Blog: Leonie BarrieReturns policies

Leonie Barrie | 7 December 2004

Apparel retailers apparently lose some $16 billion in fraud each year to shoppers who never intend to keep the merchandise or wear it once with the tags tucked under the armpits and then try to take it back for a refund. So software to help retailers track these serial returners has a key role to play in stamping out fraud. One such product, the Verify-1 from Return Exchange, could also help stores deny returns to those who make a habit of abusing their returns policies.

For instance, when a customer wants to return an item, the sales clerk swipes his or her identification, logging the shopper's name, address and birthdate into a database. The program records details about the transaction, such as the store number, the amount of the return, the date, time and item description.

If the return is authorised, processing continues. If a pattern of unusual return activity is detected, a decline code is sent back to the terminal, and the consumer is directed to contact customer service at The Return Exchange.

Retailers like Guess, Limited and Sports Authority are said to have already signed up for the service. But is there a chance it could backfire? After all, some genuine shoppers, perhaps those strapped for time, favour retailers where items can be returned no questions asked. Are they going to be blacklisted?

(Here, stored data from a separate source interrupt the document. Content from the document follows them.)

-- ==== Sys2Proof/WellFormed.lean ====
section
/-! DEFINITION. What a well-formed command and a well-formed platform are. A host access has its own check,
`Machine.accessOffset` (20_memory.md R44), beside the host port. -/

namespace Sys2Proof

/-- The registers a command names, in the assembler's order (30_encoding.md R58). -/
def Instr.regs : Instr → List Reg
  | .nop => []
  | .mum xlo xhi xa xb => [xlo, xhi, xa, xb]
  | .mix xd xa xb => [xd, xa, xb]
  | .xor xd xa xb => [xd, xa, xb]
  | .rd8 xd xaddr => [xd, xaddr]
  | .rd4 xd xaddr => [xd, xaddr]
  | .rd3 xd xaddr xk => [xd, xaddr, xk]
  | .hash xd xaddr xlen xseed => [xd, xaddr, xlen, xseed]

/-- Every operand names one of the 16 registers. The bound is in the type `Reg`, so every command that can be
written down is well formed, as 30_encoding.md R54 says of every field value (log 21). -/
def Instr.wellFormed (i : Instr) : Bool := i.regs.all (fun r => decide (r.val < 16))

/-- The bounds 00_scope.md R2 puts on a platform's parameters: 1 ≤ ADDR_W ≤ 64, and ENGINE_BASE is 256-byte
aligned. -/
def Config.wellFormed (c : Config) : Bool :=
  decide (1 ≤ c.addrW) && decide (c.addrW ≤ 64) && decide (c.engineBase % 256 = 0)

end Sys2Proof
end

On the other hand, the returns policy at some stores is far too lenient. Marks & Spencer, for example, is well-known for its ‘no quibble’ refund policy and a loophole which currently allows customers to buy goods at sale prices and return them later, receiving credit vouchers for the original price. There isn’t a time restriction on returned goods either.

Maybe there’s a middle ground: if stores want to get tough with consumers who abuse the system, perhaps they should simply demand receipts and refuse to take back garments that have obviously been used or damaged.